Papaya seedlings, inoculated with infected papaya leaf tissue were observed daily for the occurrence of viral symptoms. The plants showing viral disease symptoms were assayed for the production of the viral coat protein by standard DAC-ELISA procedures [7].

Reverse transcript-polymerase chain reaction (RT-PCR)
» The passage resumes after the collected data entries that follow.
-- ==== Sys2Proof/Laws/State.lean ====
section
/-! SUPPORT. One lemma per field for each shared operation, so that no later proof unfolds a record update. -/

namespace Sys2Proof.Machine

/-! ### `respond` -/

@[simp] theorem respond_params (st : Status) (s : State) : (respond st s).params = s.params := rfl
@[simp] theorem respond_phase (st : Status) (s : State) : (respond st s).phase = s.phase := rfl
@[simp] theorem respond_cnt (st : Status) (s : State) : (respond st s).cnt = s.cnt := rfl
@[simp] theorem respond_oeQ (st : Status) (s : State) : (respond st s).oeQ = s.oeQ := rfl
@[simp] theorem respond_rsQ (st : Status) (s : State) : (respond st s).rsQ = s.rsQ := rfl
@[simp] theorem respond_rwQ (st : Status) (s : State) : (respond st s).rwQ = s.rwQ := rfl
@[simp] theorem respond_eQ (st : Status) (s : State) : (respond st s).eQ = s.eQ := rfl
@[simp] theorem respond_dbQ (st : Status) (s : State) : (respond st s).dbQ = s.dbQ := rfl
@[simp] theorem respond_xb (st : Status) (s : State) : (respond st s).xb = s.xb := rfl
@[simp] theorem respond_two (st : Status) (s : State) : (respond st s).two = s.two := rfl
@[simp] theorem respond_nib (st : Status) (s : State) : (respond st s).nib = s.nib := rfl
@[simp] theorem respond_xwait (st : Status) (s : State) : (respond st s).xwait = s.xwait := rfl
@[simp] theorem respond_inInit (st : Status) (s : State) : (respond st s).inInit = s.inInit := rfl
@[simp] theorem respond_initIdx (st : Status) (s : State) : (respond st s).initIdx = s.initIdx := rfl
@[simp] theorem respond_initDoneQ (st : Status) (s : State) : (respond st s).initDoneQ = s.initDoneQ := rfl
@[simp] theorem respond_respValidQ (st : Status) (s : State) : (respond st s).respValidQ = true := rfl
@[simp] theorem respond_respStatusQ (st : Status) (s : State) : (respond st s).respStatusQ = st := rfl
@[simp] theorem respond_host (st : Status) (s : State) : (respond st s).host = s.host := rfl

/-! ### `clearResp` -/

@[simp] theorem clearResp_params (s : State) : (clearResp s).params = s.params := rfl
@[simp] theorem clearResp_phase (s : State) : (clearResp s).phase = s.phase := rfl
@[simp] theorem clearResp_cnt (s : State) : (clearResp s).cnt = s.cnt := rfl
@[simp] theorem clearResp_oeQ (s : State) : (clearResp s).oeQ = s.oeQ := rfl
@[simp] theorem clearResp_rsQ (s : State) : (clearResp s).rsQ = s.rsQ := rfl
@[simp] theorem clearResp_rwQ (s : State) : (clearResp s).rwQ = s.rwQ := rfl
@[simp] theorem clearResp_eQ (s : State) : (clearResp s).eQ = s.eQ := rfl
@[simp] theorem clearResp_dbQ (s : State) : (clearResp s).dbQ = s.dbQ := rfl
@[simp] theorem clearResp_xb (s : State) : (clearResp s).xb = s.xb := rfl
@[simp] theorem clearResp_two (s : State) : (clearResp s).two = s.two := rfl
@[simp] theorem clearResp_nib (s : State) : (clearResp s).nib = s.nib := rfl
@[simp] theorem clearResp_xwait (s : State) : (clearResp s).xwait = s.xwait := rfl
@[simp] theorem clearResp_inInit (s : State) : (clearResp s).inInit = s.inInit := rfl
@[simp] theorem clearResp_initIdx (s : State) : (clearResp s).initIdx = s.initIdx := rfl
@[simp] theorem clearResp_initDoneQ (s : State) : (clearResp s).initDoneQ = s.initDoneQ := rfl
@[simp] theorem clearResp_respValidQ (s : State) : (clearResp s).respValidQ = false := rfl
@[simp] theorem clearResp_respStatusQ (s : State) : (clearResp s).respStatusQ = s.respStatusQ := rfl
@[simp] theorem clearResp_host (s : State) : (clearResp s).host = s.host := rfl

/-! ### `reject` -/

@[simp] theorem reject_params (c : Status) (s : State) : (reject c s).params = s.params := rfl
@[simp] theorem reject_phase (c : Status) (s : State) : (reject c s).phase = s.phase := rfl
@[simp] theorem reject_cnt (c : Status) (s : State) : (reject c s).cnt = s.cnt := rfl
@[simp] theorem reject_oeQ (c : Status) (s : State) : (reject c s).oeQ = s.oeQ := rfl
@[simp] theorem reject_rsQ (c : Status) (s : State) : (reject c s).rsQ = s.rsQ := rfl
@[simp] theorem reject_rwQ (c : Status) (s : State) : (reject c s).rwQ = s.rwQ := rfl
@[simp] theorem reject_eQ (c : Status) (s : State) : (reject c s).eQ = s.eQ := rfl
@[simp] theorem reject_dbQ (c : Status) (s : State) : (reject c s).dbQ = s.dbQ := rfl
@[simp] theorem reject_xb (c : Status) (s : State) : (reject c s).xb = s.xb := rfl
@[simp] theorem reject_two (c : Status) (s : State) : (reject c s).two = s.two := rfl
@[simp] theorem reject_nib (c : Status) (s : State) : (reject c s).nib = s.nib := rfl
@[simp] theorem reject_xwait (c : Status) (s : State) : (reject c s).xwait = s.xwait := rfl
@[simp] theorem reject_inInit (c : Status) (s : State) : (reject c s).inInit = s.inInit := rfl
@[simp] theorem reject_initIdx (c : Status) (s : State) : (reject c s).initIdx = s.initIdx := rfl
@[simp] theorem reject_initDoneQ (c : Status) (s : State) : (reject c s).initDoneQ = s.initDoneQ := rfl
@[simp] theorem reject_respValidQ (c : Status) (s : State) : (reject c s).respValidQ = true := rfl
@[simp] theorem reject_respStatusQ (c : Status) (s : State) : (reject c s).respStatusQ = c := rfl
@[simp] theorem reject_host (c : Status) (s : State) : (reject c s).host = s.host := rfl

/-! ### `countDown` -/

@[simp] theorem countDown_params (s : State) : (countDown s).params = s.params := rfl
@[simp] theorem countDown_phase (s : State) : (countDown s).phase = s.phase := rfl
@[simp] theorem countDown_cnt (s : State) : (countDown s).cnt = s.cnt - 1 := rfl
@[simp] theorem countDown_oeQ (s : State) : (countDown s).oeQ = s.oeQ := rfl
@[simp] theorem countDown_rsQ (s : State) : (countDown s).rsQ = s.rsQ := rfl
@[simp] theorem countDown_rwQ (s : State) : (countDown s).rwQ = s.rwQ := rfl
@[simp] theorem countDown_eQ (s : State) : (countDown s).eQ = s.eQ := rfl
@[simp] theorem countDown_dbQ (s : State) : (countDown s).dbQ = s.dbQ := rfl
@[simp] theorem countDown_xb (s : State) : (countDown s).xb = s.xb := rfl
@[simp] theorem countDown_two (s : State) : (countDown s).two = s.two := rfl
@[simp] theorem countDown_nib (s : State) : (countDown s).nib = s.nib := rfl
@[simp] theorem countDown_xwait (s : State) : (countDown s).xwait = s.xwait := rfl
@[simp] theorem countDown_inInit (s : State) : (countDown s).inInit = s.inInit := rfl
@[simp] theorem countDown_initIdx (s : State) : (countDown s).initIdx = s.initIdx := rfl
@[simp] theorem countDown_initDoneQ (s : State) : (countDown s).initDoneQ = s.initDoneQ := rfl
@[simp] theorem countDown_respValidQ (s : State) : (countDown s).respValidQ = s.respValidQ := rfl
@[simp] theorem countDown_respStatusQ (s : State) : (countDown s).respStatusQ = s.respStatusQ := rfl
@[simp] theorem countDown_host (s : State) : (countDown s).host = s.host := rfl

/-! ### `enterPhase` -/

@[simp] theorem enterPhase_params (ph : Phase) (t : Nat) (s : State) : (enterPhase ph t s).params = s.params := rfl
@[simp] theorem enterPhase_phase (ph : Phase) (t : Nat) (s : State) : (enterPhase ph t s).phase = ph := rfl
@[simp] theorem enterPhase_cnt (ph : Phase) (t : Nat) (s : State) : (enterPhase ph t s).cnt = t - 1 := rfl
@[simp] theorem enterPhase_oeQ (ph : Phase) (t : Nat) (s : State) : (enterPhase ph t s).oeQ = s.oeQ := rfl
@[simp] theorem enterPhase_rsQ (ph : Phase) (t : Nat) (s : State) : (enterPhase ph t s).rsQ = s.rsQ := rfl
@[simp] theorem enterPhase_rwQ (ph : Phase) (t : Nat) (s : State) : (enterPhase ph t s).rwQ = s.rwQ := rfl
@[simp] theorem enterPhase_eQ (ph : Phase) (t : Nat) (s : State) : (enterPhase ph t s).eQ = s.eQ := rfl
@[simp] theorem enterPhase_dbQ (ph : Phase) (t : Nat) (s : State) : (enterPhase ph t s).dbQ = s.dbQ := rfl
@[simp] theorem enterPhase_xb (ph : Phase) (t : Nat) (s : State) : (enterPhase ph t s).xb = s.xb := rfl
@[simp] theorem enterPhase_two (ph : Phase) (t : Nat) (s : State) : (enterPhase ph t s).two = s.two := rfl
@[simp] theorem enterPhase_nib (ph : Phase) (t : Nat) (s : State) : (enterPhase ph t s).nib = s.nib := rfl
@[simp] theorem enterPhase_xwait (ph : Phase) (t : Nat) (s : State) : (enterPhase ph t s).xwait = s.xwait := rfl
@[simp] theorem enterPhase_inInit (ph : Phase) (t : Nat) (s : State) : (enterPhase ph t s).inInit = s.inInit := rfl
@[simp] theorem enterPhase_initIdx (ph : Phase) (t : Nat) (s : State) : (enterPhase ph t s).initIdx = s.initIdx := rfl
@[simp] theorem enterPhase_initDoneQ (ph : Phase) (t : Nat) (s : State) : (enterPhase ph t s).initDoneQ = s.initDoneQ := rfl
@[simp] theorem enterPhase_respValidQ (ph : Phase) (t : Nat) (s : State) : (enterPhase ph t s).respValidQ = s.respValidQ := rfl
@[simp] theorem enterPhase_respStatusQ (ph : Phase) (t : Nat) (s : State) : (enterPhase ph t s).respStatusQ = s.respStatusQ := rfl
@[simp] theorem enterPhase_host (ph : Phase) (t : Nat) (s : State) : (enterPhase ph t s).host = s.host := rfl

/-! ### `startTransfer` -/

@[simp] theorem startTransfer_params (rs : Bool) (b : Byte) (tw : Bool) (w : Nat) (s : State) : (startTransfer rs b tw w s).params = s.params := rfl
@[simp] theorem startTransfer_phase (rs : Bool) (b : Byte) (tw : Bool) (w : Nat) (s : State) : (startTransfer rs b tw w s).phase = .AS := rfl
@[simp] theorem startTransfer_cnt (rs : Bool) (b : Byte) (tw : Bool) (w : Nat) (s : State) : (startTransfer rs b tw w s).cnt = s.params.tAs - 1 := rfl
@[simp] theorem startTransfer_oeQ (rs : Bool) (b : Byte) (tw : Bool) (w : Nat) (s : State) : (startTransfer rs b tw w s).oeQ = s.oeQ := rfl
@[simp] theorem startTransfer_rsQ (rs : Bool) (b : Byte) (tw : Bool) (w : Nat) (s : State) : (startTransfer rs b tw w s).rsQ = rs := rfl
@[simp] theorem startTransfer_rwQ (rs : Bool) (b : Byte) (tw : Bool) (w : Nat) (s : State) : (startTransfer rs b tw w s).rwQ = false := rfl
@[simp] theorem startTransfer_eQ (rs : Bool) (b : Byte) (tw : Bool) (w : Nat) (s : State) : (startTransfer rs b tw w s).eQ = s.eQ := rfl
@[simp] theorem startTransfer_dbQ (rs : Bool) (b : Byte) (tw : Bool) (w : Nat) (s : State) : (startTransfer rs b tw w s).dbQ = s.dbQ := rfl
@[simp] theorem startTransfer_xb (rs : Bool) (b : Byte) (tw : Bool) (w : Nat) (s : State) : (startTransfer rs b tw w s).xb = b := rfl
@[simp] theorem startTransfer_two (rs : Bool) (b : Byte) (tw : Bool) (w : Nat) (s : State) : (startTransfer rs b tw w s).two = tw := rfl
@[simp] theorem startTransfer_nib (rs : Bool) (b : Byte) (tw : Bool) (w : Nat) (s : State) : (startTransfer rs b tw w s).nib = false := rfl
@[simp] theorem startTransfer_xwait (rs : Bool) (b : Byte) (tw : Bool) (w : Nat) (s : State) : (startTransfer rs b tw w s).xwait = w := rfl
@[simp] theorem startTransfer_inInit (rs : Bool) (b : Byte) (tw : Bool) (w : Nat) (s : State) : (startTransfer rs b tw w s).inInit = s.inInit := rfl
@[simp] theorem startTransfer_initIdx (rs : Bool) (b : Byte) (tw : Bool) (w : Nat) (s : State) : (startTransfer rs b tw w s).initIdx = s.initIdx := rfl
@[simp] theorem startTransfer_initDoneQ (rs : Bool) (b : Byte) (tw : Bool) (w : Nat) (s : State) : (startTransfer rs b tw w s).initDoneQ = s.initDoneQ := rfl
@[simp] theorem startTransfer_respValidQ (rs : Bool) (b : Byte) (tw : Bool) (w : Nat) (s : State) : (startTransfer rs b tw w s).respValidQ = false := rfl
@[simp] theorem startTransfer_respStatusQ (rs : Bool) (b : Byte) (tw : Bool) (w : Nat) (s : State) : (startTransfer rs b tw w s).respStatusQ = s.respStatusQ := rfl
@[simp] theorem startTransfer_host (rs : Bool) (b : Byte) (tw : Bool) (w : Nat) (s : State) : (startTransfer rs b tw w s).host = s.host := rfl

/-! ### `resetEdge` -/

@[simp] theorem resetEdge_params (s : State) : (resetEdge s).params = s.params := rfl
@[simp] theorem resetEdge_phase (s : State) : (resetEdge s).phase = State.reset.phase := rfl
@[simp] theorem resetEdge_cnt (s : State) : (resetEdge s).cnt = State.reset.cnt := rfl
@[simp] theorem resetEdge_oeQ (s : State) : (resetEdge s).oeQ = State.reset.oeQ := rfl
@[simp] theorem resetEdge_rsQ (s : State) : (resetEdge s).rsQ = State.reset.rsQ := rfl
@[simp] theorem resetEdge_rwQ (s : State) : (resetEdge s).rwQ = State.reset.rwQ := rfl
@[simp] theorem resetEdge_eQ (s : State) : (resetEdge s).eQ = State.reset.eQ := rfl
@[simp] theorem resetEdge_dbQ (s : State) : (resetEdge s).dbQ = State.reset.dbQ := rfl
@[simp] theorem resetEdge_xb (s : State) : (resetEdge s).xb = State.reset.xb := rfl
@[simp] theorem resetEdge_two (s : State) : (resetEdge s).two = State.reset.two := rfl
@[simp] theorem resetEdge_nib (s : State) : (resetEdge s).nib = State.reset.nib := rfl
@[simp] theorem resetEdge_xwait (s : State) : (resetEdge s).xwait = State.reset.xwait := rfl
@[simp] theorem resetEdge_inInit (s : State) : (resetEdge s).inInit = State.reset.inInit := rfl
@[simp] theorem resetEdge_initIdx (s : State) : (resetEdge s).initIdx = State.reset.initIdx := rfl
@[simp] theorem resetEdge_initDoneQ (s : State) : (resetEdge s).initDoneQ = State.reset.initDoneQ := rfl
@[simp] theorem resetEdge_respValidQ (s : State) : (resetEdge s).respValidQ = State.reset.respValidQ := rfl
@[simp] theorem resetEdge_respStatusQ (s : State) : (resetEdge s).respStatusQ = State.reset.respStatusQ := rfl
@[simp] theorem resetEdge_host (s : State) : (resetEdge s).host = s.host := rfl

/-! ### `advanceHost` -/

@[simp] theorem advanceHost_params (s : State) : (advanceHost s).params = s.params := by
  unfold advanceHost; repeat' split
  all_goals rfl
@[simp] theorem advanceHost_phase (s : State) : (advanceHost s).phase = s.phase := by
  unfold advanceHost; repeat' split
  all_goals rfl
@[simp] theorem advanceHost_cnt (s : State) : (advanceHost s).cnt = s.cnt := by
  unfold advanceHost; repeat' split
  all_goals rfl
@[simp] theorem advanceHost_oeQ (s : State) : (advanceHost s).oeQ = s.oeQ := by
  unfold advanceHost; repeat' split
  all_goals rfl
@[simp] theorem advanceHost_rsQ (s : State) : (advanceHost s).rsQ = s.rsQ := by
  unfold advanceHost; repeat' split
  all_goals rfl
@[simp] theorem advanceHost_rwQ (s : State) : (advanceHost s).rwQ = s.rwQ := by
  unfold advanceHost; repeat' split
  all_goals rfl
@[simp] theorem advanceHost_eQ (s : State) : (advanceHost s).eQ = s.eQ := by
  unfold advanceHost; repeat' split
  all_goals rfl
@[simp] theorem advanceHost_dbQ (s : State) : (advanceHost s).dbQ = s.dbQ := by
  unfold advanceHost; repeat' split
  all_goals rfl
@[simp] theorem advanceHost_xb (s : State) : (advanceHost s).xb = s.xb := by
  unfold advanceHost; repeat' split
  all_goals rfl
@[simp] theorem advanceHost_two (s : State) : (advanceHost s).two = s.two := by
  unfold advanceHost; repeat' split
  all_goals rfl
@[simp] theorem advanceHost_nib (s : State) : (advanceHost s).nib = s.nib := by
  unfold advanceHost; repeat' split
  all_goals rfl
@[simp] theorem advanceHost_xwait (s : State) : (advanceHost s).xwait = s.xwait := by
  unfold advanceHost; repeat' split
  all_goals rfl
@[simp] theorem advanceHost_inInit (s : State) : (advanceHost s).inInit = s.inInit := by
  unfold advanceHost; repeat' split
  all_goals rfl
@[simp] theorem advanceHost_initIdx (s : State) : (advanceHost s).initIdx = s.initIdx := by
  unfold advanceHost; repeat' split
  all_goals rfl
@[simp] theorem advanceHost_initDoneQ (s : State) : (advanceHost s).initDoneQ = s.initDoneQ := by
  unfold advanceHost; repeat' split
  all_goals rfl
@[simp] theorem advanceHost_respValidQ (s : State) : (advanceHost s).respValidQ = s.respValidQ := by
  unfold advanceHost; repeat' split
  all_goals rfl
@[simp] theorem advanceHost_respStatusQ (s : State) : (advanceHost s).respStatusQ = s.respStatusQ := by
  unfold advanceHost; repeat' split
  all_goals rfl

end Sys2Proof.Machine
end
The virus isolate infecting papaya, identified as PRSV was further characterized by reverse transcript-polymerase chain reaction (RT-PCR) and the nucleotide and amino acid sequence was compared with available similar sequence in gene data bank. The coat region from PRSV isolates collected from Faizabad was amplified in two steps using two sets of primers. Overlapping fragments representing partial CP regions was amplified using HRP 52 (5'TCCAARAATGAAGCTGTGGATGT3') and RKJ 3 (5'GTTGCGCATA CCCAGGAGAG3') primers [8]. The amplification conditions in both the steps included one cycle of reverse transcription for 45 min at 42°C, 40 cycles of denaturation for 30s at 94°C, annealing for 2 min at 45°C and extension for 60 min at 72°C. The cDNA synthesized by the above process was checked on 1% agarose gel electrophoresis. PCR amplified DNA gel was purified using a PCR purification kit (Qiagen) and then cloned in pGEM-T easy vector (Promega). Two clones of each isolate were sequenced in both directions and the sequencing was carried out at the Department of Biochemistry, South Campus, University of Delhi, Delhi, India. The sequences of the gene were assembled using ‘Edit Seq program’ of the Laser gene 6.0 (DNASTAR Inc., Madison, WI, U.S.A.). Sequence identity among all different PRSV isolates as determined, and deduced amino acids sequences were assembled into multiple sequence alignment using Clustal W program. Phylogenetic tree was constructed using the DNA star, Mega Align or Mega 3.1 program. Alignment was done by Clustal method by using the parameters: Gap penalty-10, Gap length penalty-10, Pair wise alignment was done by the parameters: Ktuple-2, Gap penalty-5, Window-4, Diagonal saved-4. The sequences were compared by taking last 840 nucleotides of already submitted sequences. Nucleotide sequence were compared with the CP sequences from India and other Asian, North American, South American.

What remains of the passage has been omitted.